Nanang menganguk lesu. "Gue ngajuin adopsi tapi nggak memenuhi syarat, selain kesiapan finansial yang penting, harus ada persetujuan dari anggota keluarga lain juga buat memastikan amit-amit gue nggak ada umur ini anak masih ada yang tanggung jawab, gue berencana minta bantuan Ibu tapi syarat lainnya bikin gue mundur."  Nanang menunjukkan salinan berkas yang dikirimkan pengacaranya lewat ponsel.

"Harus udah nikah minimal 5 tahun, mau cari istri ke mana gue?
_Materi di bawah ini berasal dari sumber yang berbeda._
/-- Settles O26: only a command can have changed the counter, and only as OVF of its channel. -/
theorem onlyOvfChangesItsCounter : Obligations.OnlyOvfChangesItsCounter := by
  intro s t c h hne
  refine or_iff_not_imp_left.2 fun hc => ?_
  rcases eq_or_command_of_not_clearedNext h hc with ⟨-, rfl⟩ | ⟨m, rest, hi⟩
  · exact absurd rfl hne
  · rw [ovf_of_step_command h hi] at hne
    exact ⟨m, rest, hi, of_not_not fun hno => hne (if_neg hno)⟩

/-- Settles O27: under UNBOUNDED_SAT a command keeps or increments the counter; under the other policies
the invariant bounds it by 255. -/
theorem headerErrorConditionStays : Obligations.HeaderErrorConditionStays := by
  refine ⟨fun s t c hp h hc hlt => ?_, fun s hinv hp => ?_⟩
  · rcases eq_or_command_of_not_clearedNext h hc with ⟨-, rfl⟩ | ⟨m, rest, hi⟩
    · exact hlt
    · rw [ovf_of_step_command h hi]
      split
      · exact hlt.trans_le (le_inc_of_unboundedSat (step_cases h).1 hp _)
      · exact hlt
  · obtain ⟨-, hovf, -, -⟩ := (inv_iff s).1 hinv
    rw [ovfMax_of_ne_unboundedSat hp] at hovf
    exact ⟨hovf, hdr_eq_zero (hovf .a) (hovf .b)⟩

/-- Settles O25: RDCH's answer reads the state, and its effect is none. -/
theorem rdchReportsTheChannel : Obligations.RdchReportsTheChannel := by
  intro c s
  refine ⟨answer (.rdch c) s, exec_eq_answer (.rdch c) s, rfl, ?_, ?_, sat8_toNat (s.ovf c), rfl⟩
  · cases c <;> rfl
  · cases c <;> rfl

end Sys2Proof.Machine

namespace Sys2Proof

/-- Only word 0x03 is FEED (R75). -/
theorem word_of_decode_feed {hv : Bool} {cmd : Byte} {data x : Word}
    (h : decode hv cmd data = .feed x) : cmd = 0x03 := by
  rw [← encodeWord_decode hv cmd data, h]
  rfl

/-- A block without VCLR decodes no word to it (R133). -/
theorem decode_ne_vclr (cmd : Byte) (data : Word) : decode false cmd data ≠ .vclr := by
  intro h
  have hwf := decode_wf false cmd data
  rw [h] at hwf
  cases hwf

end Sys2Proof

namespace Sys2Proof.Machine

/-! SUPPORT. The newest samples of a list: Mathlib's `rtake n`, its last `n` elements or all of it. -/

/-- Of a list whose older part was already cut to its newest elements, the newest are the same. -/
theorem rtake_rtake_append (n : Nat) (l m : List Word) : (l.rtake n ++ m).rtake n = (l ++ m).rtake n := by
  simp [List.rtake_eq_reverse_take_reverse, List.take_append, List.take_take]

/-- A list within the capacity is its own newest elements. -/
theorem rtake_of_length_le {n : Nat} {l : List Word} (h : l.length ≤ n) : l.rtake n = l := by
  simp [List.rtake, Nat.sub_eq_zero_of_le h]

/-- An append keeps the newest samples of the lengthened list (R130). -/
theorem appendSample_eq_rtake {n : Nat} (hn : 1 ≤ n) {l : List Word} (hl : l.length ≤ n) (x : Word) :
    appendSample n l x = (l ++ [x]).rtake n := by
  obtain ⟨n, rfl⟩ := Nat.exists_eq_add_of_le' hn
  rw [List.rtake_concat_succ]
  unfold appendSample
  split
  · next hfull => rw [List.rtake, hfull, Nat.add_sub_cancel_left, List.drop_one]
  · next hroom => rw [rtake_of_length_le (by omega)]

/-! SUPPORT. The sample buffer over steps and runs of commands (R130, R131, R133). -/

/-- The samples that a list of commands feeds, first fed first. -/
def fedSamples (cmds : List Command) : List Word :=
  (cmds.filter (fun m => decide (m.word = 0x03))).map Command.data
Ya, kali. Gue ngambil orang asal diajak nikah sekarang juga nggak memenuhi. Ibu kemungkinan bisa tapi gue nggak enak ngerepotin beliau lagi."

Tepat setelah Nanang berujar demikian, ponselnya berdering hanya berupa nomer tapi Nanang hapal betul pemiliknya. Meski enggan, Nanang mengambil ponselnya itu lalu pamit untuk masuk ke dalam kamar.

Nanang baru masuk kamar ketika seorang pria berpakaian serba hitam muncul di pintu, di sampingnya seorang wanita paruh baya berdiri dengan angkuhnya sambil menatap sinis ke sekitar kosan. Terlihat tas merk ternama tergantung di tangannya, dari ujung kepala hingga ujung kakinya jelas menggunakan barang bermerk seolah berusaha membuktikan status sosial pemakainya.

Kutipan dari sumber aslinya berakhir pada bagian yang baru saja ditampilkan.